# Is it worth putting an epoxy sealant over my garage?



## turfnsurf (Apr 29, 2020)

I like the idea of it protecting the slab on the inside from staining - I could wipe it off or mop over it. I also like the cool look.

Is there any value to doing it or is it mostly cosmetic? 
Are there any downsides to doing it?


----------



## ionicatoms (Mar 8, 2020)

Somebody put epoxy in my garage and now it's peeled up in random places. Apparently there is a correct / incorrect way to put it down. I didn't want to risk it, so I went with a polyaspartic coating at my parent's house.

My floor:


Parent's floor (newer):


----------



## turfnsurf (Apr 29, 2020)

ionicatoms said:


> Somebody put epoxy in my garage and now it's peeled up in random places. Apparently there is a correct / incorrect way to put it down. I didn't want to risk it, so I went with a polyaspartic coating at my parent's house.
> 
> My floor:
> 
> ...


So your parent's floor _isn't_ epoxy? 
Their floor looks like what I had in mind...I thought their finish was epoxy.
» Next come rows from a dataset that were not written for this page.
-- ==== Sys2Proof/Tests/WitnessB.lean ====
section
/-! SUPPORT. Witnesses of the statements about links, propolis, security, firmware and frames, built like those of WitnessA. -/

namespace Sys2Proof.Tests
open Sys2Proof Sys2Proof.Machine
set_option Elab.async false

/-! ## Remote operations and the fabric -/

def node9 : Peer := ⟨9, 0⟩

/-- A window and a trigger of partition 0 that every node may use. -/
def propWindow : Propolis :=
  { Propolis.reset with
    windows := [(0, ⟨0x1000000, 4096, 0, false, true, true, true, 0, 100, 0xFFFF, 0, false⟩)]
    triggers := [(0, ⟨0, 0, 0, 100, 0, 100, 0xFFFF, false⟩)] }

/-- A frame with node 9 as a member, and a stream of cell 0 that a trigger starts. -/
def devTrig (off : Nat) : Dev :=
  let d := run ready0 { img0 with commitMap := [⟨0, true, node9, 1024⟩] }
  modCell { d with rmt := { d.rmt with members := [(0, [⟨0, 0⟩, node9])] } } 0
    fun x => { x with streams := [(0, { strm0 with state := .idle, desc := some ⟨0, true, true, false, 7, off⟩ })] }
def devRemote : Dev := devTrig 64
def sRemote : State := ⟨[], propWindow, devRemote⟩

/-- The stream's argument has no place. -/
def sNoArg : State := ⟨[], propWindow, devTrig 65⟩

/-- A request of node 9 in a frame. -/
def req9 (frame : Nat) : RemReq := ⟨node9, frame, 0, 0x1000020, 0x1203⟩
def bytes64 : List Byte := List.replicate 64 1
def sHeld : State := { sRemote with dev := { devRemote with rmt := { devRemote.rmt with waiting := [.rstore (req9 0) 3 bytes64] } } }
def sCut : State := { sRemote with dev := modPart devRemote 0 fun x => { x with cutTaken := true } }
def sClosed : State := { sRemote with prop := Propolis.reset }

theorem witness_RemoteRequestsAreServedOrRefused (h : Obligations.RemoteRequestsAreServedOrRefused) :
    Runs (.rloadRequest (req9 0) 16) sRemote ∧ Runs (.rstoreRequest (req9 0) 3 bytes64) sRemote
      ∧ Runs (.ratomicRequest (req9 0) 3 .add true 5 6) sRemote ∧ Runs (.rtrigArrival (req9 0) 0 7 (List.replicate 32 6) 33) sRemote
      ∧ Runs (.rtrigArrival (req9 0) 0 7 (List.replicate 32 6) 33) sNoArg
      ∧ Runs (.heldRequestRelease 0) sHeld ∧ Runs (.rloadRequest (req9 9) 2) sRemote ∧ Runs (.rloadRequest (req9 1) 2) sCut
      ∧ Runs (.rloadRequest (req9 0) 2) sClosed := by
  have a := h.1 sRemote (req9 0) ⟨by decide, by decide +kernel⟩ (by decide +kernel)
  have b := h.1 sHeld (req9 0) ⟨by decide, by decide +kernel⟩ (by decide +kernel)
  refine ⟨?_, ?_, ?_, ?_, ?_, ?_, ?_, ?_, ?_⟩
  · exact runs (a.1 16 ⟨by decide +kernel, by decide +kernel⟩ (by decide +kernel) (by decide +kernel))
  · exact runs (a.2.1 3 2 64 (.store bytes64) _ [] (Or.inl ⟨bytes64, rfl, rfl, rfl, rfl, rfl⟩) ⟨by decide +kernel, by decide +kernel⟩
      (by decide +kernel) (by decide +kernel))
  · exact runs (a.2.1 3 3 8 (.atomic .add true 5 6) _ _ (Or.inr ⟨.add, true, 5, 6, rfl, rfl, rfl, rfl, by decide +kernel, rfl⟩)
      ⟨by decide +kernel, by decide +kernel⟩ (by decide +kernel) (by decide +kernel))
  · exact runs ((a.2.2.1 0 7 33 0 (List.replicate 32 6) (by decide +kernel) (by decide +kernel) (by decide +kernel) (by decide +kernel)
      (by decide +kernel) (by decide +kernel)).1 (by decide +kernel))
  · exact runs ((((h.1 sNoArg (req9 0) ⟨by decide, by decide +kernel⟩ (by decide +kernel)).2.2.1 0 7 33 0 (List.replicate 32 6) (by decide +kernel)
      (by decide +kernel) (by decide +kernel) (by decide +kernel) (by decide +kernel) (by decide +kernel))).2 (by decide +kernel))
  · exact runs (b.2.2.2 0 (.rstore (req9 0) 3 bytes64) _ (by decide +kernel) (by decide +kernel) (Or.inr (Or.inl ⟨3, bytes64, rfl, rfl, rfl⟩)))
  · exact runs ((h.2 sRemote (req9 9) 1 64 _ (.rload (req9 9) 2) (Or.inl ⟨2, rfl, rfl, rfl, rfl⟩) (by decide +kernel)).1 (by decide +kernel))
  · exact runsTo ((h.2 sCut (req9 1) 1 64 _ (.rload (req9 1) 2) (Or.inl ⟨2, rfl, rfl, rfl, rfl⟩) (by decide +kernel)).2.1 (by decide +kernel))
  · exact runs ((h.2 sClosed (req9 0) 1 64 _ (.rload (req9 0) 2) (Or.inl ⟨2, rfl, rfl, rfl, rfl⟩) (by decide +kernel)).2.2
      (by decide +kernel) (by decide +kernel) ⟨by decide, by decide +kernel⟩)

/-- Frame 3 runs; a query to node 9 is open. -/
def sMarkers : State :=
  let d := withRegs devRemote [(pPart 0, Reg.CTL_FRAME_NUM, 3)]
  { sRemote with dev := { d with rmt := { d.rmt with queries := [⟨0, 9, .votesMissing, false⟩] } } }

theorem witness_MarkersAndQueries (h : Obligations.MarkersAndQueries) :
    Runs (.markerReceive 0 node9 0 false) sHeld ∧ Runs (.markerLate 0 node9 0) sMarkers ∧ Runs (.nodeQuery 0 9 .fenceTimeout) sRemote
      ∧ Runs (.queryTimeout 9 false) sMarkers ∧ Runs (.teardownRequest 0 9) sMarkers ∧ Runs (.nodeQueryArrival node9 0 .alive) sMarkers
      ∧ Runs (.nodeQueryAnswer 9 0 (.packetsSent 1 0 0)) sMarkers ∧ Runs (.nodeQueryAnswer 9 0 (.packetsSent 1 0 3)) sMarkers := by
  refine ⟨?_, ?_, ?_, ?_, ?_, ?_, ?_, ?_⟩
  · exact runs ((h sHeld 0).1 node9 0 false (by decide +kernel))
  · exact runs ((h sMarkers 0).2.1 node9 0 (by decide +kernel) (by decide +kernel) (by decide +kernel))
  · exact runs ((h sRemote 0).2.2.1 9 .fenceTimeout (by decide +kernel) ⟨by decide, by decide +kernel⟩)
  · exact runs ((h sMarkers 0).2.2.2.1 9 (by decide +kernel) (by decide +kernel))
  · exact runs ((h sMarkers 0).2.2.2.2.1 9 (by decide +kernel))
  · exact ((h sMarkers 0).2.2.2.2.2.1 node9 ⟨by decide, by decide +kernel⟩).1.imp fun _ ⟨_, q⟩ => q.1
  · exact runsTo (((h sMarkers 0).2.2.2.2.2.2 9 0 1 0).2.1 (by decide +kernel))
  · exact runs (((h sMarkers 0).2.2.2.2.2.2 9 0 1 3).2.2 (by decide +kernel))

/-- Every Bollum port is up. -/
def devPorts : Dev := withRegs ready0 ((List.range 32).map fun i => (pBol i, Reg.BOL_PORT_STATUS, 3))

/-- A packet to a node: class, how often it has been deflected. -/
def pkt0 (node cls deflect : Nat) : Pkt where
  dest := mkPlace 0 node (pPart 0)
  src := pCell 0
  cls := cls
  type := 2
  fence := false
  bitmap := false
  lane := 1
  deflect := deflect
  dpart := 0
  spart := 0
  frame := 0
  addr := 64
  pair := 0
  reqId := 5
  payload := List.replicate 32 3
def inPkt0 (cls deflect : Nat) : InPkt := ⟨7, none, false, pkt0 137 cls deflect⟩
def sRoute (deflect : Nat) : State := st { devPorts with fab := { devPorts.fab with local_ := [inPkt0 0 deflect], nextId := 8 } }
def sEscape : State := st { devPorts with fab := { devPorts.fab with escape := [inPkt0 2 9], nextId := 8 } }

theorem witness_PacketsTakeTheirRoute (h : Obligations.PacketsTakeTheirRoute) :
    Runs (.packetRoute 7 0) (sRoute 0) ∧ Runs (.packetRoute 7 2) (sRoute 0) ∧ Runs (.packetRoute 7 0x4003) (sRoute 0)
      ∧ Runs (.packetRoute 7 0x4003) (sRoute 9) ∧ Runs (.escapeForward 7 1) sEscape := by
  have a := h (sRoute 0) 7 (inPkt0 0 0) [0, 1] [[14, 15, 16, 17], [22, 23, 24, 25]] (by unfold plainPorts; decide +kernel) (by decide +kernel)
    (by decide +kernel)
  have b := h (sRoute 9) 7 (inPkt0 0 9) [0, 1] [[14, 15, 16, 17], [22, 23, 24, 25]] (by unfold plainPorts; decide +kernel) (by decide +kernel)
    (by decide +kernel)
  have c := h sEscape 7 (inPkt0 2 9) [0, 1] [[14, 15, 16, 17], [22, 23, 24, 25]] (by unfold plainPorts; decide +kernel) (by decide +kernel)
    (by decide +kernel)
  refine ⟨?_, ?_, ?_, ?_, ?_⟩
  · exact runs ((a.1 0 (by decide +kernel) (by decide +kernel) (by decide +kernel)).1 1 [] [0] (by decide +kernel) (by decide +kernel) (by decide +kernel))
  · exact runs ((a.1 2 (by decide +kernel) (by decide +kernel) (by decide +kernel)).1 0 [1] [] (by decide +kernel) (by decide +kernel) (by decide +kernel))
  · exact runs ((a.1 0x4003 (by decide +kernel) (by decide +kernel) (by decide +kernel)).2 15 [14] [16, 17, 22, 23, 24, 25]
      (by decide +kernel) (by decide +kernel) (by decide +kernel) (by decide +kernel))
  · exact runs (b.2.1 0x4003 (by decide +kernel) (by decide +kernel) (by decide +kernel) (by decide +kernel) (by decide +kernel))
  · exact runs (c.2.2 1 (by decide +kernel) (by decide +kernel) (by decide +kernel))

/-- The bytes of a packet to this device, and of one to node 9. -/
def rawHere : List Byte := pktBytes (pkt0 0 0 0)
def rawAway : List Byte := pktBytes (pkt0 9 3 0)
def sEth : State := st (withRegs devPorts [(pEth 1, Reg.ETH_STATUS, 1)])

/-- A fenced packet waits for 2 packets; `n` have arrived, in frame `f`, whose cut is taken or not. -/
def fenced0 : InPkt := ⟨7, some 4, false, { pkt0 0 0 0 with fence := true, pair := 2, frame := 0 }⟩
def sFence (n f : Nat) (cut : Bool) : State :=
  let d := { devPorts with fab := { devPorts.fab with fences := [fenced0], arrivals := [(0, [(0, n)])], nextId := 8 } }
  st (modPart (withRegs d [(pPart 0, Reg.CTL_FRAME_NUM, f)]) 0 fun x => { x with cutTaken := cut })

theorem witness_PacketsArriveAndFencesHold (h : Obligations.PacketsArriveAndFencesHold) :
    Runs (.packetArrival 4 rawHere) (st devPorts) ∧ Runs (.packetArrival 4 (rawHere ++ [1])) (st devPorts)
      ∧ Runs (.packetArrival 4 rawAway) (st devPorts) ∧ Runs (.ethDatagramReceive 1 true true rawHere) sEth
      ∧ Runs (.ethDatagramReceive 1 false true rawHere) sEth ∧ Runs (.fenceRelease 7) (sFence 1 0 false)
      ∧ Runs (.fenceRelease 7) (sFence 2 0 false) ∧ Runs (.fenceTimeout 7) (sFence 1 5 true) ∧ Runs (.saturationCheck 15) sReady := by
  have up : bolState (st devPorts).dev (4 : Fin 32).val = 3 ∨ bolState (st devPorts).dev (4 : Fin 32).val = 4 := by decide +kernel
  have e := (h.1 sEth rawHere).2 1 (by decide +kernel) (by decide +kernel)
  refine ⟨?_, ?_, ?_, ?_, ?_, ?_, ?_, ?_, ?_⟩
  · exact runs (((h.1 (st devPorts) rawHere).1 4 up).1 (by decide +kernel) (by decide +kernel) (by decide +kernel))
  · exact runs (((h.1 (st devPorts) (rawHere ++ [1])).1 4 up).2.1 (by decide +kernel) (by decide +kernel))
  · exact (((h.1 (st devPorts) rawAway).1 4 up).2.2 (by decide +kernel) (by decide +kernel)).imp fun _ ⟨_, q⟩ => q.1
  · exact runs (e.1 (by decide +kernel) (by decide +kernel) (by decide +kernel))
  · exact runs (e.2 false (by decide))
  · exact runsTo (((h.2 (sFence 1 0 false)).1 7 fenced0 (by decide +kernel)).1 (by decide +kernel))
  · exact runs (((h.2 (sFence 2 0 false)).1 7 fenced0 (by decide +kernel)).2.1 (by decide +kernel))
  · exact (((h.2 (sFence 1 5 true)).1 7 fenced0 (by decide +kernel)).2.2 (by decide +kernel) (by decide +kernel) ⟨by decide, by decide +kernel⟩).imp
      fun _ ⟨_, _, q⟩ => q.1
  · exact ((h.2 sReady).2 15).imp fun _ ⟨_, q⟩ => q.1

/-- Port 4 in a state, with a packet to retry and its timer running. -/
def sPort (x : Nat) : State :=
  st (modHxv (withRegs (modBol devPorts 4 fun q => { q with retry := [pkt0 9 0 0], timer := true })
    [(pBol 4, Reg.BOL_PORT_STATUS, x), (pPart 0, Reg.CTL_LOAD_STATUS, 16), (pPart 0, Reg.CTL_PART_PORTS, 2 ^ 32 - 1)]) 1
    fun q => { q with timer := true })

/-- A pod of one rack, port 23 DOWN. -/
def sOneRack : State := st { ready0 with fab := { ready0.fab with racks := 1 } }

theorem witness_LinksTrainAndRetry (h : Obligations.LinksTrainAndRetry) :
    Runs (.linkRetry 4 (.corrected 7 42500) 0 100) (sPort 3) ∧ Runs (.linkRetry 4 .uncorrectable 7 100) (sPort 3)
      ∧ Runs (.linkRetrain 4 3) (sPort 1) ∧ Runs (.linkRetrain 4 2) (sPort 1) ∧ Runs (.linkRetrain 23 4) sOneRack
      ∧ Runs (.bollumLinkUp 4 (BitVec.ofNat 32 (mkPlace 0 (wiredTo devPorts 4) 0)) false) (sPort 1)
      ∧ Runs (.bollumLinkUp 4 (BitVec.ofNat 32 (mkPlace 0 99 0)) false) (sPort 1) ∧ Runs (.ethernetLinkChange 3 true) (sPort 1)
      ∧ Runs (.portRetryTimer (.bol 4)) (sPort 0) ∧ Runs (.portRetryTimer (.hxv 1)) (sPort 0) := by
  refine ⟨?_, ?_, ?_, ?_, ?_, ?_, ?_, ?_, ?_, ?_⟩
  · exact runs ((h (sPort 3) 4).1 7 42500 100 (by decide +kernel))
  · exact runs ((h (sPort 3) 4).2.1 7 100 (by decide +kernel) (by decide +kernel))
  · exact runs (((h (sPort 1) 4).2.2.1 3 (by decide +kernel)).2.1 (by decide +kernel) (by decide +kernel) (by decide +kernel))
  · exact runs (((h (sPort 1) 4).2.2.1 2 (by decide +kernel)).2.2 (by decide +kernel) (by decide +kernel))
  · exact runsTo (((h sOneRack 23).2.2.1 4 (by decide +kernel)).1 (by decide +kernel))
  · exact runs (((h (sPort 1) 4).2.2.2.1 _ (by decide +kernel)).1 (by decide +kernel) (by decide +kernel))
  · exact runs (((h (sPort 1) 4).2.2.2.1 _ (by decide +kernel)).2 (by decide +kernel))
  · exact runs ((h (sPort 1) 4).2.2.2.2.1 3 true (by decide +kernel))
  · exact runs ((h (sPort 0) 4).2.2.2.2.2.1 (by decide +kernel) (by decide +kernel) (by decide +kernel) (by decide +kernel))
  · exact runs ((h (sPort 0) 4).2.2.2.2.2.2 1 (by decide +kernel) (by decide +kernel))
Are there any benefits to getting what they did that are different than cosmetic benefits (i.e. spills don't seep into the concrete finish)


----------



## ionicatoms (Mar 8, 2020)

turfnsurf said:


> So your parent's floor _isn't_ epoxy?


Correct. It's polyaspartic. Not epoxy.

It's easy to clean and resists staining and fading. No hot tire pickup. Other benefits may include slip resistance if you add in some texture.

This is the company i used:
https://theonedayfloor.com/


----------



## ionicatoms (Mar 8, 2020)

Oh yeah, all their visitors comment on the floor. It gets a lot of compliments.


----------



## corneliani (Apr 2, 2019)

https://www.flooringinc.com/blog/polyaspartic-vs-epoxy/

I had the same done, and for $800 its not worth the DIY attempt. The buffing/sanding of the existing concrete with dustless buffers, to create great adhesion and remove contaminants, etc, is well worth the money right there. And if you notice they apply A TON of flakes vs what you get in the DIY kit! That's what makes it pop out when you see it. It's also a bit more textured of a finish due to those stacked flakes.


----------



## GeorgiaZLawn (Jun 15, 2021)

@corneliani What company did you use? Were you satisfied with the end result?


----------